The pursuit of deterrence threatening the use of nukes to keep the use of nukes at bay - has side effects that must become fatal if we persist.
Remember arms racing? Zero to 60,000 nuclear weapons between 1949 and 1989. Untold trillions of dollars, roubles, pounds and franks spent buying devices whose sole purpose was not to be used. What would have survived the global nuclear winter if something had gone wrong? Is it rational to court this destiny for Earth’s inhabitants?
Perestroika, the Velvet Revolution, the collapse of communism and peaceful break-up of the Soviet Union saved our bacon. But the folly of nuclear weapons did not end.
Thousands of US and Russian nuclear weapons have been held on 24/7 hair-trigger alert for retaliatory launching since the 1970s. Though the Cold
War is long over we have never more than 15 minutes from a major nuclear exchange being launched.
There have been at least 12 incidents during that time when nuclear armed nations came close to unleashing nuclear catastrophe by mistake, machine error, misunderstanding, miscalculation or madmen. It was luck that saved us from the nuclear war during the Cuban Missile Crisis of 1962, said Robert McNamara. In 1983, Russian missile commander Stanislav Petrov refused to authorise a counterattack when Soviet flagged five incoming missiles from the United States. The world is still intact because he disobeyed orders.

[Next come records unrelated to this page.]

-- ==== Sys2Proof/Laws/Ops.lean ====
section
/-! SUPPORT. For each shared operation, once, all it can do: the lemmas that proofs cite instead of unfolding
the definitions. -/

namespace Sys2Proof.Machine

/-! ### Bytes, words and payloads -/

theorem be32_length (w : Word) : (be32 w).length = 4 := rfl

theorem ofBe32_be32 (w : Word) : ofBe32 (be32 w) = some w := by
  simp only [ofBe32, be32, Option.some.injEq]
  ext i hi
  simp only [BitVec.getElem_append, BitVec.getElem_extractLsb']
  split
  · simp [BitVec.getLsbD_eq_getElem hi]
  · split
    · rw [BitVec.getLsbD_eq_getElem (by omega)]; congr 1; omega
    · split <;> (rw [BitVec.getLsbD_eq_getElem (by omega)]; congr 1; omega)

theorem rowWords_length (row col : Nat) (px : List Pixel) : (rowWords row col px).length = px.length := by
  induction px generalizing col with
  | nil => rfl
  | cons p ps ih => simp [rowWords, ih]

/-- Adding a pixel on the right adds its word, at the next column. -/
theorem rowWords_concat (row col : Nat) (px : List Pixel) (p : Pixel) :
    rowWords row col (px ++ [p]) = rowWords row col px ++ [encodePixel row (col + px.length) p] := by
  induction px generalizing col with
  | nil => rfl
  | cons q ps ih => simp [rowWords, ih, Nat.add_comm, Nat.add_left_comm]

theorem serializeWords_append (xs ys : List Word) :
    serializeWords (xs ++ ys) = serializeWords xs ++ serializeWords ys := by
  simp [serializeWords]

theorem serializeWords_length (ws : List Word) : (serializeWords ws).length = 4 * ws.length := by
  induction ws with
  | nil => rfl
  | cons w ws ih =>
    have : serializeWords (w :: ws) = be32 w ++ serializeWords ws := rfl
    rw [this, List.length_append, ih, be32_length, List.length_cons]; omega

theorem rowPayload_length (row : Nat) (px : List Pixel) : (rowPayload row px).length = 4 * px.length := by
  rw [rowPayload, serializeWords_length, rowWords_length]

/-- The word of the pixel in position `c` of the list stands at position `c` of the row's words. -/
theorem rowWords_getElem? (row col : Nat) (px : List Pixel) (c : Nat) :
    (rowWords row col px)[c]? = px[c]?.map (encodePixel row (col + c)) := by
  induction px generalizing col c with
  | nil => rfl
  | cons p ps ih =>
    cases c with
    | zero => rfl
    | succ c => simp [rowWords, ih, Nat.add_assoc, Nat.add_comm 1 c]

/-- A datagram that begins with a whole word is met as that word and then the rest. -/
theorem datagramInputs_be32_append (w : Word) (rest : List Byte) :
    datagramInputs (be32 w ++ rest) = .wire (be32 w) :: datagramInputs rest := rfl

/-! ### The notation -/

/-- Three numbers are a pixel exactly when they are its three channels. -/
theorem channelTriple_eq_some {r g b : Nat} {p : Pixel} :
    channelTriple r g b = some p ↔ r = p.red.toNat ∧ g = p.green.toNat ∧ b = p.blue.toNat := by
  constructor
  · intro h
    unfold channelTriple at h
    split at h
    · cases h
      simp only [BitVec.toNat_ofNat]
      omega
    · cases h
  · rintro ⟨rfl, rfl, rfl⟩
    have hr := p.red.isLt
    have hg := p.green.isLt
    have hb := p.blue.isLt
    simp only [channelTriple, hr, hg, hb, and_self, if_true, BitVec.ofNat_toNat, BitVec.setWidth_eq]

/-- The tokens of one or more triples are read as those pixels. -/
theorem parseTriples_tripleTokens (px : List Pixel) (h : px ≠ []) :
    parseTriples (tripleTokens px) = some px := by
  have channels (p : Pixel) : channelTriple p.red.toNat p.green.toNat p.blue.toNat = some p :=
    channelTriple_eq_some.mpr ⟨rfl, rfl, rfl⟩
  induction px with
  | nil => exact absurd rfl h
  | cons p ps ih =>
    cases ps with
    | nil => simp [tripleTokens, channelTokens, parseTriples, channels]
    | cons q qs => simpa [tripleTokens, channelTokens, parseTriples, channels] using ih (by simp)

/-- Lines assemble to the operations of each, in order. -/
theorem assembleLines_eq_mapM (cfg : Config) (lines : List AsmLine) :
    assembleLines cfg lines = (lines.mapM (assemble cfg)).map List.flatten := by
  induction lines with
  | nil => rfl
  | cons line lines ih =>
    simp only [assembleLines, ih, List.mapM_cons]
    cases assemble cfg line <;> cases lines.mapM (assemble cfg) <;> simp

/-- A character that is no decimal digit has no value as one. -/
theorem digitValue_ten_eq_none {c : Char} (h : ¬ ('0'.toNat ≤ c.toNat ∧ c.toNat ≤ '9'.toNat)) :
    digitValue 10 c = none := by
  have ha : 'a'.toNat = 97 := rfl
  have hA : 'A'.toNat = 65 := rfl
  simp only [digitValue, h, if_false]
  repeat' split
  all_goals first | rfl | omega

/-! ### The receiver's memory -/

theorem Memory.wfFrom_mono {lo lo' : Nat} {m : Memory} (h : Memory.wfFrom lo m) (hle : lo' ≤ lo) :
    Memory.wfFrom lo' m := by
  cases m with
  | nil => rfl
  | cons q m =>
    obtain ⟨a, w⟩ := q
    simp only [Memory.wfFrom, Bool.and_eq_true, decide_eq_true_eq] at *
    exact ⟨⟨by omega, h.1.2⟩, h.2⟩

theorem Memory.wfFrom_put {lo a : Nat} {m : Memory} {v : Option Word} (hm : Memory.wfFrom lo m)
    (hlo : lo ≤ a) (ha : a < 4096) : Memory.wfFrom lo (m.put a v) := by
  induction m generalizing lo with
  | nil => cases v <;> simp [Memory.put, Memory.wfFrom, hlo, ha]
  | cons q m ih =>
    obtain ⟨b, x⟩ := q
    simp only [Memory.wfFrom, Bool.and_eq_true, decide_eq_true_eq] at hm
    obtain ⟨⟨hb, hb'⟩, hrest⟩ := hm
    simp only [Memory.put]
    split
    · subst_vars
      cases v with
      | none => exact Memory.wfFrom_mono hrest (by omega)
      | some w => simp [Memory.wfFrom, hb, hb', hrest]
    · split
      · have : a + 1 ≤ b := by omega
        cases v <;> simp [Memory.wfFrom, hlo, ha, hb, hb', hrest, this]
      · have hput := ih hrest (by omega)
        simp [Memory.wfFrom, hb, hb', hput]

/-- Every write keeps the canonical form. -/
theorem Memory.wf_put {m : Memory} {a : Nat} {v : Option Word} (hm : m.wf) (ha : a < 4096) :
    (m.put a v).wf := Memory.wfFrom_put hm (Nat.zero_le a) ha

theorem Memory.read_below {lo a : Nat} {m : Memory} (hm : Memory.wfFrom lo m) (ha : a < lo) :
    m.read a = none := by
  induction m generalizing lo with
  | nil => rfl
  | cons q m ih =>
    obtain ⟨b, x⟩ := q
    simp only [Memory.wfFrom, Bool.and_eq_true, decide_eq_true_eq] at hm
    have hne : a ≠ b := by omega
    simpa [Memory.read, hne] using ih hm.2 (by omega)

/-- A read after a write to the same location gives what was written. -/
theorem Memory.read_put_same {m : Memory} {a : Nat} {v : Option Word} (hm : m.wf) :
    (m.put a v).read a = v := by
  have key : ∀ (lo : Nat) (m : Memory), Memory.wfFrom lo m → (m.put a v).read a = v := by
    intro lo m
    induction m generalizing lo with
    | nil => intro _; cases v <;> simp [Memory.put, Memory.read]
    | cons q m ih =>
      obtain ⟨b, x⟩ := q
      intro h
      have hrest : Memory.wfFrom (b + 1) m := by
        simp only [Memory.wfFrom, Bool.and_eq_true] at h; exact h.2
      simp only [Memory.put]
      split
      · subst_vars
        cases v with
        | none => exact Memory.read_below hrest (by omega)
        | some w => simp [Memory.read]
      · rename_i hne
        split
        · cases v with
          | none => simpa [Memory.read, hne] using Memory.read_below hrest (by omega)
          | some w => simp [Memory.read]
        · simpa [Memory.read, hne] using ih _ hrest
  exact key 0 m hm

/-- A write leaves every other location alone. -/
theorem Memory.read_put_other {m : Memory} {a b : Nat} {v : Option Word} (hne : b ≠ a) :
    (m.put a v).read b = m.read b := by
  induction m with
  | nil => cases v <;> simp [Memory.put, Memory.read, hne]
  | cons q m ih =>
    obtain ⟨c, x⟩ := q
    simp only [Memory.put]
    split
    · subst_vars
      cases v <;> simp [Memory.read, hne]
    · split
      · cases v <;> simp [Memory.read, hne]
      · simp [Memory.read, ih]

theorem reset_framebuffer_wf : State.reset.framebuffer.wf := rfl

/-- A latch keeps the canonical form: a pixel address has 12 bits. -/
theorem latchWord_framebuffer_wf (s : State) (r c : BitVec 6) (w : Word) (h : s.framebuffer.wf) :
    (s.latchWord r c w).framebuffer.wf := by
  rw [State.latchWord_framebuffer]
  exact Memory.wf_put h (pixelAddress r c).isLt

/-! ### The framer -/

/-- An accepted PUSH either appends its word or completes the row. -/
theorem pushPixel_cases (answer : SinkResult) (p : Pixel) (s : State) :
    (s.colCnt.toNat < s.cfg.canvasSide - 1 ∧
      pushPixel answer p s = s.appendWord (encodePixel s.rowCnt.toNat s.colCnt.toNat p)) ∨
    (s.cfg.canvasSide - 1 ≤ s.colCnt.toNat ∧
      pushPixel answer p s = completeRow answer (encodePixel s.rowCnt.toNat s.colCnt.toNat p) s) := by
  unfold pushPixel
  split
  · exact .inl ⟨‹_›, rfl⟩
  · exact .inr ⟨by omega, rfl⟩

/-- What a PUSH answers: it is stalled while halted, and accepted otherwise. -/
theorem execPush_cases (r g b : Byte) (s : State) :
    (s.halted = true ∧ exec (.push r g b) s = .next (s.respond .stalled none none)) ∨
    (s.halted = false ∧ exec (.push r g b) s =
      .next ((pushPixel (Config.sinkAnswer s.draws) ⟨r, g, b⟩ s).respond .accepted none none)) := by
  cases h : s.halted <;> simp [exec, execPush, h]

/-! ### The machine -/

/-- Every meaning answers a next state: no instruction of the table faults or is refused by the model. -/
theorem exec_answers_next (i : Instr) (s : State) : ∃ t, exec i s = .next t := by
  cases i with
  | push r g b =>
    rcases execPush_cases r g b s with ⟨_, h⟩ | ⟨_, h⟩ <;> exact ⟨_, h⟩
  | _ => exact ⟨_, rfl⟩

/-- What a step can do when it answers a next state: hold still with nothing offered, or perform the
instruction its next input decodes to. -/
theorem step_next_cases {s t : State} (h : step s = .next t) :
    configLegal s.cfg = true ∧
    ((s.inputs = [] ∧ t = s) ∨
      ∃ x rest i u, s.inputs = x :: rest ∧ decode s.cfg x = .ok i ∧ exec i s = .next u ∧ t = u.retire x) := by
  unfold step at h
  split at h
  · refine ⟨‹_›, ?_⟩
    split at h
    · rename_i hin
      injection h with h
      exact .inl ⟨hin, h.symm⟩
    · rename_i x rest hin
      split at h
      · cases h
      · rename_i i hdec
        obtain ⟨u, hu⟩ := exec_answers_next i s
        rw [hu] at h
        injection h with h
        exact .inr ⟨x, rest, i, u, hin, hdec, hu, h.symm⟩
  · cases h

/-- A run of any core takes a step that answers a next state, and goes on from there. -/
theorem run_succ (M : Host.Core) {k : Nat} {s t : M.State} (h : M.step s = .next t) :
    M.run (k + 1) s = M.run k t := by
  rw [Host.Core.run, h]

/-- A run of this machine takes a step that answers a next state, and goes on from there. -/
theorem core_run_succ {k : Nat} {s t : State} (h : step s = .next t) :
    Host.Core.run Sys2Proof.core (k + 1) s = Host.Core.run Sys2Proof.core k t :=
  run_succ Sys2Proof.core h

/-- What the decoder can accept: a descriptor whose instruction its ports can carry, or the four bytes of a
command word whose two high bits are 0. -/
theorem decode_ok_cases {cfg : Config} {x : Input} {i : Instr} (h : decode cfg x = .ok i) :
    (∃ o, x = .op o ∧ i = decodeOffer o ∧ i.WellFormed cfg) ∨
    (∃ b w, x = .wire b ∧ ofBe32 b = some w ∧ decodeWord w = .ok i) := by
  cases x with
  | op o =>
    simp only [decode] at h
    split at h
    · injection h with h
      subst h
      exact .inl ⟨o, rfl, rfl, ‹_›⟩
    · cases h
  | wire b =>
    simp only [decode] at h
    split at h
    · exact .inr ⟨b, _, rfl, ‹_›, h⟩
    · cases h

end Sys2Proof.Machine
end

Do nuclear weapons keep us safe or has their pursuit kept us poised to blast beautiful life-nurturing Earth into a radioactive hell? How much longer can we avoid the fatal combination of errors that will bring them smashing into everyday life, unless we enact ‘the elimination of nuclear weapons from national armouries’. That was unanimously voted for by the first UN General Assembly in January 1946.
Despairing of the nine nuclear armed nations honouring their repeated promises to disarm,
122 nations voted for the UN to negotiate a legally binding Treaty on the Prohibition of Nuclear Weapons in 2017. It entered into force in January 2021.
Now we need a global education programme to remind the citizens and governments of all nuclear owning nations to press their leaders to sign and implement this treaty without delay. If the UN needs help verify that nobody is cheating would you volunteer for training? I will.